-- ==== Sys2Proof/Certificates/Slice0/Obligations.lean ====
section
/-!
DEFINITION. The statements for the provers.
-/

section

open Sys2Proof Sys2Proof.Machine

/-- With the hypotheses named, POWER_ON, POWER_DIE_STOP, RAIL_PG_RISE (before the last rail and at it), RAIL_PG_FAULT,
RAIL_PG_FALL (before the last rail and at it), RAILS_OFF_MIN_END, TCS_PATH_SETTLE_END and XTAL_STOP answer exactly the
next state written; whatever that state does not name is unchanged. -/
def Obligations.PowerDieAndRailEvents : Prop :=
  (∀ (s : State) (tcs : Bool), s.nib.on = false →
    ∃ t, exec (.powerOn tcs) s = .next t ∧ t =
      { pending := s.pending, out := s.out, fresh := s.fresh, pins := s.pins, nv := s.nv,
        nib := { tamperLatch := !s.pins.tamperN }, regs := t.regs } ∧ t.flag Reg.TCPD_TCS_STAT_DEAD_BATT = tcs ∧ ∀ a,
      a ≠ Reg.TCPD_TCS_STAT_DEAD_BATT.addr → t.reg a = regReset a) ∧
  (∀ (s : State), s.nib.on = true →
    exec .powerDieStop s = .next
      { pending := s.pending, out := s.out, fresh := s.fresh, pins := s.pins,
        nv := s.cmd.jobs.foldl (fun n j => cutJob n j.kind) s.nv, nib := { on := false } }) ∧
  (∀ (s : State), s.nib.on = true → s.nib.stage = .rising → s.nib.rails < 6 →
    exec .railPgRise s = .next ((((s.wr Reg.PWR_STAT_RAIL_PG (setBit (s.rd Reg.PWR_STAT_RAIL_PG) (s.nib.rails -
      1)))).withNib fun n => { n with rails := n.rails + 1 }).emit (.power "rail on" [s.nib.rails - 1 + 1]))) ∧
  (∀ (s : State), s.nib.on = true → s.nib.stage = .rising → 6 ≤ s.nib.rails →
    exec .railPgRise s = .next ((s.wr Reg.PWR_STAT_RAIL_PG (setBit (s.rd Reg.PWR_STAT_RAIL_PG) (s.nib.rails -
      1))).withNib fun n => { n with stage := .held })) ∧
  (∀ (s : State) (rail : Fin 6), s.hubOn = true →
    exec (.railPgFault rail) s = .next ((((((((s.count 0x2C8).abortEntry 0xFE).put Reg.PWR_STAT_RAIL_FAULT true).wr
      Reg.PWR_STAT_RAIL rail).recordCause 0x0B).withNib fun n =>
      { n with railNotice := true, standbyCmd := false })).railsDown .faulted)) ∧
  (∀ (s : State), s.nib.on = true → s.nib.stage = .falling → s.nib.rails ≠ 0 →
    exec .railPgFall s = .next (((s.wr Reg.PWR_STAT_RAIL_PG (clearBit (s.rd Reg.PWR_STAT_RAIL_PG)
      s.nib.rails)).withNib fun n => { n with rails := s.nib.rails - 1 }).emit (.power "rail off" [s.nib.rails - 1]))) ∧
  (∀ (s y : State), s.nib.on = true → s.nib.stage = .falling → s.nib.rails = 0 → s.nib.after = .powerCycle → (y =
    ((s.wr Reg.PWR_STAT_RAIL_PG (clearBit (s.rd Reg.PWR_STAT_RAIL_PG) 0)).withNib fun n =>
    { n with stage := .off, offMin := true }).wr Reg.PWR_STAT_SEQ 0) → y.intakeOk = true ∨ s.nib.onTcs = true →
    exec .railPgFall s = .next (y.withNib fun n => { n with upDue := true })) ∧
  (∀ (s : State), s.nib.on = true → s.nib.stage = .off → s.nib.upDue = true →
    exec .railsOffMinEnd s = .next ((s.withNib fun n => { n with offMin := false, upDue := false }).startUp)) ∧
  (∀ (s : State), s.nib.on = true → s.nib.stage = .off → s.nib.pathSettling = true →
    exec .tcsPathSettleEnd s = .next (((s.withNib fun n =>
      { n with pathSettling := false, stage := .rising, rails := 1, startDue := false, upDue := false }).wr
      Reg.PWR_STAT_SEQ 1).emit (.power "rail on" [0]))) ∧
  (∀ (s : State), s.nib.on = true →
    exec .xtalStop s = .next ((s.put Reg.PWR_STAT_XTAL_OK false).withNib fun n => { n with xtalNotice := true }))

/-- With the hypotheses named, HUB_RESET_RELEASE (FORCE_REC strapped), IMAGE_AUTHENTICATED (good and not), BOOT_COMPLETE
(a failed section, and good), RESET_PIN, WATCHDOG_EXPIRY (first and second), FATAL_UNIT_ERROR, D2D_LINK_FAIL,
SRAM_DOUBLE_BIT_ERROR (corrected, and uncorrectable outside Scribe's memory) and RESET_TAKE_EFFECT (both TYPEs) answer
exactly the next state written. -/
def Obligations.StartAndResetEvents : Prop :=
  (∀ (s : State) (role forceRec mgmtMode : BitVec 7), s.nib.on = true → s.nib.stage = .held → majority forceRec = true
    →
    exec (.hubResetRelease role forceRec mgmtMode) s = .next
        (((((((((({ s with pins := { s.pins with mgmtI2c := majority mgmtMode } }.put Reg.SYS_MODE_ROLE (majority role)).put
          Reg.SYS_MODE_FORCE_REC true).put Reg.SYS_MODE_INTAKE_OK s.intakeOk).withNib fun n => { n with stage := .rom }).wr
          Reg.PWR_STAT_SEQ 2).loadOtp).poolReset).laneRole).pcieRole).usbsAttach.enterRecovery 1)) ∧
  (∀ (s : State), s.hubOn = true → s.nib.stage = .rom → (s.imagePlain s.fw.slot).isSome = true →
    ∃ b, s.imagePlain s.fw.slot = some b ∧ exec (.imageAuthenticated true) s = .next (((s.runImage s.fw.slot
      s.fw.trial b).withNib fun n => { n with stage := .scribe }).readSettings)) ∧
  (∀ (s : State), s.hubOn = true → s.nib.stage = .rom →
    exec (.imageAuthenticated false) s = .next (s.hubReset 0x07 0x01)) ∧
  (∀ (s : State) (failed : List Nat), s.hubOn = true → s.nib.stage = .scribe →
    exec (.bootComplete false failed) s = .next (s.hubReset 0x07 0x01)) ∧
  (∀ (s : State), s.hubOn = true → exec .resetPin s = .next (s.hubReset 0x05)) ∧
  (∀ (s : State), s.hubOn = true → s.serving = true → s.mode ≠ 0 → s.nib.watchdogAt = none →
    exec .watchdogExpiry s = .next (((s.withNib fun n => { n with watchdogAt := some s.mer.raw }).bump
      Reg.PWR_WDOG_HITLESS).beginRestart 1 s.fw.slot)) ∧
  (∀ (s : State) (t : Nat), s.hubOn = true → s.nib.watchdogAt = some t → s.mer.raw ≤ t + 10 * rawSecond →
    exec .watchdogExpiry s = .next (s.hubReset 0x06)) ∧
  (∀ (s : State) (u : Fin 9), s.hubOn = true → u ≠ 0 → exec (.fatalUnitError u) s = .next (s.hubReset 0x07 u)) ∧
  (∀ (s : State), s.hubOn = true → exec .d2dLinkFail s = .next (s.hubReset 0x08)) ∧
  (∀ (s : State) (m : Fin 8) (k : Nat), s.hubOn = true →
    exec (.sramDoubleBitError m false k) s = .next (s.count (0x010 + m))) ∧
  (∀ (s : State) (m : Fin 8) (k : Nat), s.hubOn = true → m ≠ 5 →
    exec (.sramDoubleBitError m true k) s = .next (((s.count (0x018 + m)).discardItem m k).notice 0x0301 (le 2
      (sramBlock m)))) ∧
  (∀ (s : State) (v : Transport) (l : List Waiting), s.hubOn = true → s.cmd.waiting =
    { via := v, act := .reset 0, handed := true } :: l →
    exec .resetTakeEffect s = .next ((s.withCmd fun c => { c with waiting := l }).hubReset 0x03)) ∧
  (∀ (s : State) (v : Transport) (l : List Waiting), s.hubOn = true → s.cmd.waiting =
    { via := v, act := .reset 1, handed := true } :: l →
    exec .resetTakeEffect s = .next ((((((s.withCmd fun c => { c with waiting := l }).abortEntry 0xFE).recordCause
      0x04).channelRequestOff 2).channelRequestOff 3).railsDown .powerCycle)) ∧
  (∀ (s : State) (failed : List Nat), s.hubOn = true → s.nib.stage = .scribe →
    let vr := (s.withNib fun n => { n with stage := .up }).setting 0x0009
      let a := ((((s.withNib fun n => { n with stage := .up }).wr Reg.CLK_OP_TARGET
        ((s.withNib fun n => { n with stage := .up }).setting 0x0008)).wr Reg.CLK_VR_IF (vr % 256)).wr
        Reg.CLK_VR_PMBUS_ADDR (vr / 256))
      let b := ((a.wr Reg.TUN_CTRL_LINE_AUTO (a.setting 0x0003)).timeMasterBoot).baseTunnels
      let c := (b.free 32).2.withPerf fun p => { p with lfsr := orOne (b.free 32).1 }
      let d := c.pdLoadSaved ((c.settingRecord 0x0010).getD (zeros 80))
      let e := (List.range 8).foldl (fun (s : State) n => match s.settingRecord (0x0020 + n) with
        | some p => s.loadProfile n p
        | none => s) d
      let f := (e.tcFollowAll).fusesFollow
      let g := (failed.filter fun u => (unitBit f.isRoot u).isSome).foldl State.mapOut f
      let h := [0, 1].foldl (fun (s : State) t => if s.trunkAuto t then s.trunkStart t else s) g
      let k := (h.startNotices 2).wakeNotice
      exec (.bootComplete true failed) s = .next (if k.setting 0x0001 == 1 then (k.startRun 4).opSettled else k))

/-- With the hypotheses named, INTAKE_WINDOW_LEAVE (hub powered from the intake), INTAKE_WINDOW_ENTER (INTAKE enabled as a
wake), TCS_VBUS_LOSS, WAKE_SOURCE_FIRE (release of WAKE_N, and a source in STANDBY), STANDBY_ALARM_EXPIRY,
THERMAL_WARN, THROTTLE_ON, THROTTLE_OFF, THERMAL_SHUTDOWN and THERMAL_POLL answer exactly the next state written. -/
def Obligations.IntakeWakeAndThermalEvents : Prop :=
  (∀ (s w a b : State) (vin : Nat) (reason : Fin 3), s.nib.on = true → s.intakeOk = true → s.nib.stage ≠ .off →
    s.nib.stage ≠ .falling → s.nib.onTcs = false → w = (s.intakeWindow false vin reason).put Reg.SYS_MODE_INTAKE_OK
    false → (a = if w.tcsLevel then w.tcsSource true else w) → (b = ((a.abortEntry 0xFF).recordCause 0x0A).withNib fun
    n => { n with standbyCmd := false }) →
    exec (.intakeWindowLeave vin reason) s = .next (if b.tcsLevel then b.railsDown .recoveryOnTcs else b.railsDown
      .standby)) ∧
  (∀ (s a : State) (vin : Nat), s.nib.on = true → s.intakeOk = false → a = ((s.intakeWindow true vin 0).put
    Reg.SYS_MODE_INTAKE_OK s.hubOn).tcsSource false → a.nib.onTcs = false → a.nib.stage = .off → a.nib.startDue =
    false → a.nib.upDue = false → a.nib.thermalHold = false → a.wakeEnabled 1 3 = true →
    exec (.intakeWindowEnter vin) s = .next (a.wakeStandby 3 false)) ∧
  (∀ (s : State), s.nib.on = true → s.intakeOk = false →
    exec .tcsVbusLoss s = .next (((((s.wr Reg.TCPD_TCS_STAT_STATE 0).wr Reg.TCPD_TCS_STAT_CONTRACT_MW 0).wr
      Reg.TCPD_TCS_STAT_RP_SEEN 3).wr Reg.TCPD_TCS_STAT_PDO 0).tcsLost)) ∧
  (∀ (s : State), s.nib.on = true →
    exec (.wakeSourceFire 1 false) s = .next { s with pins := { s.pins with wakeN := true } }) ∧
  (∀ (s : State) (b : Fin 14), s.nib.on = true → 2 ≤ b → s.nib.stage = .off → s.intakeOk = true → s.wakeEnabled 1 b =
    true → s.nib.thermalHold = false → s.nib.upDue = false → s.nib.startDue = false →
    exec (.wakeSourceFire b true) s = .next (s.wakeStandby b false)) ∧
  (∀ (s : State), s.nib.on = true → s.nib.stage = .off → s.rd Reg.PWR_ALARM_SECONDS ≠ 0 → s.intakeOk = true →
    s.wakeEnabled 1 2 = true → s.nib.thermalHold = false → s.nib.upDue = false → s.nib.startDue = false →
    exec .standbyAlarmExpiry s = .next (s.wakeStandby 2 false)) ∧
  (∀ (s a : State) (tj : BitVec 8), s.hubOn = true → a = s.tempRead tj → tj.toInt > a.warnLevel → a.nib.warnArmed =
    true →
    exec (.thermalWarn tj) s = .next ((a.withNib fun n => { n with warnArmed := false }).notice 0x0804 [0, tj])) ∧
  (∀ (s a : State) (tj : BitVec 8), s.hubOn = true → a = s.tempRead tj → 125 ≤ tj.toInt → a.flag
    Reg.CLK_TEMP_THROTTLE_EN = true → a.flag Reg.CLK_OP_THROTTLE = false →
    exec (.throttleOn tj) s = .next (((((a.put Reg.CLK_OP_THROTTLE true).count 0x2CA).notice 0x0804 [1, tj]).opChange
      2).opSettled)) ∧
  (∀ (s a : State) (tj : BitVec 8), s.hubOn = true → a = s.tempRead tj → tj.toInt < 120 → a.flag Reg.CLK_OP_THROTTLE =
    true →
    exec (.throttleOff tj) s = .next ((((a.put Reg.CLK_OP_THROTTLE false).notice 0x0804 [2, tj]).opChange
      3).opSettled)) ∧
  (∀ (s : State), s.nib.on = true → s.nib.stage ≠ .off → s.nib.stage ≠ .falling →
    exec .thermalShutdown s = .next ((((s.abortEntry 0xFE).recordCause 0x09).withNib fun n =>
      { n with thermalHold := true, standbyCmd := false }).railsDown .standby)) ∧
  (∀ (s : State) (tj : BitVec 8), s.nib.on = true → s.nib.stage = .off → s.nib.thermalHold = true → tj.toInt < 105 →
    exec (.thermalPoll tj) s = .next ((s.withNib fun n => { n with thermalHold := false }).servePending))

--------

* TASK DIRECTIONS: What you return must be the lines above that run from the line with "(∀ (s : State) (t : Nat), s.hubOn" to the line with "let vr := (s.withNib", inclusive, each copied exactly.

* YOUR SOLUTION:
  (∀ (s : State) (t : Nat), s.hubOn = true → s.nib.watchdogAt = some t → s.mer.raw ≤ t + 10 * rawSecond →
    exec .watchdogExpiry s = .next (s.hubReset 0x06)) ∧
  (∀ (s : State) (u : Fin 9), s.hubOn = true → u ≠ 0 → exec (.fatalUnitError u) s = .next (s.hubReset 0x07 u)) ∧
  (∀ (s : State), s.hubOn = true → exec .d2dLinkFail s = .next (s.hubReset 0x08)) ∧
  (∀ (s : State) (m : Fin 8) (k : Nat), s.hubOn = true →
    exec (.sramDoubleBitError m false k) s = .next (s.count (0x010 + m))) ∧
  (∀ (s : State) (m : Fin 8) (k : Nat), s.hubOn = true → m ≠ 5 →
    exec (.sramDoubleBitError m true k) s = .next (((s.count (0x018 + m)).discardItem m k).notice 0x0301 (le 2
      (sramBlock m)))) ∧
  (∀ (s : State) (v : Transport) (l : List Waiting), s.hubOn = true → s.cmd.waiting =
    { via := v, act := .reset 0, handed := true } :: l →
    exec .resetTakeEffect s = .next ((s.withCmd fun c => { c with waiting := l }).hubReset 0x03)) ∧
  (∀ (s : State) (v : Transport) (l : List Waiting), s.hubOn = true → s.cmd.waiting =
    { via := v, act := .reset 1, handed := true } :: l →
    exec .resetTakeEffect s = .next ((((((s.withCmd fun c => { c with waiting := l }).abortEntry 0xFE).recordCause
      0x04).channelRequestOff 2).channelRequestOff 3).railsDown .powerCycle)) ∧
  (∀ (s : State) (failed : List Nat), s.hubOn = true → s.nib.stage = .scribe →
    let vr := (s.withNib fun n => { n with stage := .up }).setting 0x0009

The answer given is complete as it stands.